エフェクトがグワングワンかかったギターのフレーズが面白く、歯切れのいいサビも気持ちが良い。

ミドルキーのボーカルラインでのピッチの甘さが気になるものの、このアルバムの方向性を決めるキラーチューンです。


「えくとぷらずま」は、アダルトな雰囲気がある妖しい一曲。

今回の収録曲の中で、もっともアングラ感があり、ピアノの音と打ち込みのシンセの音がマニアックに絡まってきて、不思議な空気を醸し出しています。

ハネるようなイントロのリズムが独特な「プラハ」は、奇形メルヘン時代のカリガリを思い出させる。

全体的に声にエフェクトがかかっていて、聴きづらさもありますが、サビでクリアな音になり、開けた展開になるための布石。

薄めに重ねたサウンドに、打ち込み音と、印象的なギターフレーズをちょこちょこと入れてくるアレンジの仕方が、本当に青さんが好きなんだなぁ、といったところ。

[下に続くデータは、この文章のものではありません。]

theorem setSpsr_charge (s : State) (n : Nat) (m : BitVec 5) (p : Psr) :
    (s.charge n).setSpsr m p = (s.setSpsr m p).charge n := by
  unfold State.setSpsr
  (repeat' split) <;> rfl

/-- In ARM state the next instruction is four bytes on (R36). -/
theorem advance_arm {s : State} (h : s.cpsr.t = false) : s.advance = s.goes (s.pc + 4) 0 := by
  rw [advance_goes, instrBytes_arm h]

section
variable (mask : BitVec 4) (v : Word) {s : State} (ht : s.cpsr.t = false)
include ht

/-- To the CPSR: T stays, so the next instruction is four bytes on. -/
theorem msrWrite_cpsr :
    let q := msrCpsr mask s.cpsr (psrOfWord v)
    msrWrite false mask v s =
      if legalMode q.m then .next { s.goes (s.pc + 4) s.sc with cpsr := q } else .refused .invalidMode := by
  have hgo : ((s.chargeCode .seq).setFlags (msrCpsr mask s.cpsr (psrOfWord v))).advance =
      { s.goes (s.pc + 4) s.sc with cpsr := msrCpsr mask s.cpsr (psrOfWord v) } :=
    advance_arm ((msrCpsr_t mask s.cpsr _).trans ht)
  simp only [msrWrite, hgo, Bool.false_eq_true, if_false]

theorem msrWrite_no_spsr (h : s.spsrOf s.cpsr.m = none) : msrWrite true mask v s = .next (s.goes (s.pc + 4) s.sc) := by
  simp only [msrWrite, h, if_true]
  exact congrArg Host.Outcome.next (advance_arm (s := s.chargeCode .seq) ht)

/-- To an SPSR: under field c the mode written is the value's. -/
theorem msrWrite_spsr {p : Psr} (h : s.spsrOf s.cpsr.m = some p) :
    let q := msrSpsr mask p (psrOfWord v)
    msrWrite true mask v s =
      if mask.getLsbD 0 && !legalMode q.m then .refused .invalidMode
      else .next ((s.setSpsr s.cpsr.m q).goes (s.pc + 4) s.sc) := by
  have hmode : (fieldC mask && !legalMode (psrOfWord v).m) =
      (mask.getLsbD 0 && !legalMode (msrSpsr mask p (psrOfWord v)).m) := by
    unfold msrSpsr fieldC
    cases mask.getLsbD 0 <;> rfl
  have hgo (q : Psr) :
      ((s.chargeCode .seq).setSpsr s.cpsr.m q).advance = (s.setSpsr s.cpsr.m q).goes (s.pc + 4) s.sc := by
    rw [show s.chargeCode .seq = s.charge s.sc from rfl, setSpsr_charge, advance_arm (by simpa using ht), goes_charge,
      State.charge_pc, State.setSpsr_pc]
    rfl
  simp only [msrWrite, h, hmode, hgo, if_true]

end

/-- Both forms of MSR write their value. -/
theorem exec_msr {i : Instr} {s : State} {f : MsrForm} (hf : msrOf i s = some f)
    (hcond : condPassed f.cond s.cpsr = true) : exec i s = msrWrite f.spsr f.mask f.value s := by
  cases i with
  | armMsrReg cond r mask rm =>
    cases hf
    exact whenCond_passed hcond fun s => msrWrite r mask (s.readReg rm) s
  | armMsrImm cond r mask rot imm =>
    cases hf
    rw [BitVec.ofNat_toNat]
    exact whenCond_passed hcond fun s => msrWrite r mask (immOperand rot imm s.cpsr.c).value s
  | _ => cases hf

end Sys2Proof.Machine

open Sys2Proof.Machine

/-- Settles O17: the layout of the status word is proved bit by bit, and MRS writes it as any result is written. -/
theorem mrsReadsStatusWord : Obligations.MrsReadsStatusWord := by
  refine ⟨fun cond r rd s ht hcond => ?_, psrOfWord_psrWord, psrWord_psrOfWord, fun p => ?_⟩
  · dsimp only
    rw [exec_mrs hcond]
    refine ⟨fun hrd => ?_, fun hrd => ?_⟩
    · rw [writeResult_eq, if_neg hrd, withReg_charge, goes_charge, instrBytes_arm (s := s.charge _) ht]
      rfl
    · rw [State.writeResult, if_pos hrd, branchTo_charge_arm ht]
  · obtain ⟨hn, hz, hc, hv, hi, hf, ht⟩ := psrWord_flags p
    exact ⟨hn, hz, hc, hv, hi, hf, ht, psrWord_mode p, psrWord_unused p⟩

/-- Settles O18: to the CPSR, to no SPSR and to an SPSR, the fields MSR merges are the bits of its mask. -/
theorem msrWritesMaskedBits : Obligations.MsrWritesMaskedBits := by
  intro i s f hf ht hcond
  dsimp only
  rw [exec_msr hf hcond]
  refine ⟨fun hr => ?_, fun hr hnone => ?_, fun hr p hp => ?_⟩ <;> rw [hr]
  · rw [msrWrite_cpsr f.mask f.value ht, msrCpsr_eq_maskedWord]
  · exact msrWrite_no_spsr f.mask f.value ht hnone
  · rw [msrWrite_spsr f.mask f.value ht hp, msrSpsr_eq_maskedWord]
end

section
/-! The multiplies (41_arm_multiply.md R341 to R348, 44_thumb_alu.md R455): the model's words are the exact integers modulo
2^32 and 2^64, and what it draws for the meaningless flags changes no other part of the next state. -/

open Sys2Proof

namespace Sys2Proof.Machine

/-! ### The status a multiply leaves -/

/-- The state with another status and another count of draws: nothing else differs. -/
def State.withStatus (s : State) (p : Psr) (n : Nat) : State := { s with cpsr := p, freeCount := n }

section
variable {s : State} {p : Psr} (n : Nat)

theorem setReg_withStatus (hm : p.m = s.cpsr.m) (r : Reg) (v : Word) :
    (s.withStatus p n).setReg r v = (s.setReg r v).withStatus p n := by
  rw [setReg_withReg, setReg_withReg, show (s.withStatus p n).cpsr.m = s.cpsr.m from hm]
  unfold State.withReg
  split <;> rfl

theorem advance_withStatus (ht : p.t = s.cpsr.t) : (s.withStatus p n).advance = s.advance.withStatus p n := by
  simp only [State.withStatus, State.advance, State.instrBytes, ht]

theorem branchTo_withStatus (ht : p.t = s.cpsr.t) (v : Word) :
    (s.withStatus p n).branchTo v = (s.branchTo v).withStatus p n := by
  simp only [branchTo_goes, State.withStatus, State.goes, State.refillAt, State.codeWidth, State.instrBytes, ht]

theorem writeResult_withStatus (hm : p.m = s.cpsr.m) (ht : p.t = s.cpsr.t) (r : Reg) (v : Word) :
    (s.withStatus p n).writeResult r v = (s.writeResult r v).withStatus p n := by
  unfold State.writeResult
  split
  · exact branchTo_withStatus n ht v
  · rw [setReg_withStatus n hm, advance_withStatus n (by rw [ht, State.setReg_cpsr])]

end

/-- A meaningless flag is some bit, after some number of draws; under the executable default it is as it was (R347). -/
theorem meaninglessFlag_eq (s : State) (old : Bool) : ∃ (b : Bool) (k : Nat),
    (s.dev.params.mulCarry = .executableDefault → b = old ∧ k = 0) ∧
      s.meaninglessFlag old = (b, s.withStatus s.cpsr (s.freeCount + k)) := by
  unfold State.meaninglessFlag
  cases hc : s.dev.params.mulCarry with
  | draw => exact ⟨_, 1, by simp, rfl⟩
  | executableDefault => exact ⟨old, 0, by simp, rfl⟩

/-- What MUL and MLA leave in the status: without S nothing is drawn and nothing changes. -/
theorem mulFlags_eq (sets : Bool) (res : Word) (s : State) : ∃ (c : Bool) (k : Nat),
    (sets = false → k = 0) ∧ (s.dev.params.mulCarry = .executableDefault → c = s.cpsr.c ∧ k = 0) ∧
      (if sets then s.mulFlags res else s) = s.withStatus
        (if sets then { s.cpsr with n := res.getLsbD 31, z := decide (res = 0), c := c } else s.cpsr)
        (s.freeCount + k) := by
  cases sets with
  | false => exact ⟨s.cpsr.c, 0, by simp, by simp, rfl⟩
  | true =>
    obtain ⟨c, k, hdef, he⟩ := meaninglessFlag_eq s s.cpsr.c
    exact ⟨c, k, by simp, hdef, by simp only [State.mulFlags, he]; rfl⟩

ラスト「見飽きた天井」は、もっともキャッチーさがある切ないフォーク・ポップ。

オリジナルバージョンでは、そういうアレンジなんだとしても、ギターが少し軽すぎて、ベースの中高音のフレーズが悪目立ちしてしまう部分があったのですが、今回ミックスをやり直したことで、音質が改善されているのは嬉しい限り。


全体的に、やはりリミックス&リマスタリングされた効果は大きく、だいぶ音質にレベルアップが見られました。

音の薄さが、音質の悪さからくるものではなく、きちんとアレンジをしたうえでの、意図的なものなんだっていうのは、ある程度の音質が保証されていているのが前提ですからね。

ノスタルジックで淡く切ない曲が良く合う声質のボーカルさんなので、方向性としては間違えていないと感じます。


cali≠gariは、そのカリスマ性のわりにはフォロワーが生まれてこなかったバンドなので、こういうバンドがいてもおかしくはない。

むしろ、活動が止まった今だからこそ、世間でのニーズは高まっているはず。

「そのまんま」な音楽性であることに嫌悪感を持ってしまう方にはおススメできませんが、ああいう音楽性が恋しいなぁ、と感じている人は、試しに聴いてみれば、結構ハマるんじゃないかなと思います。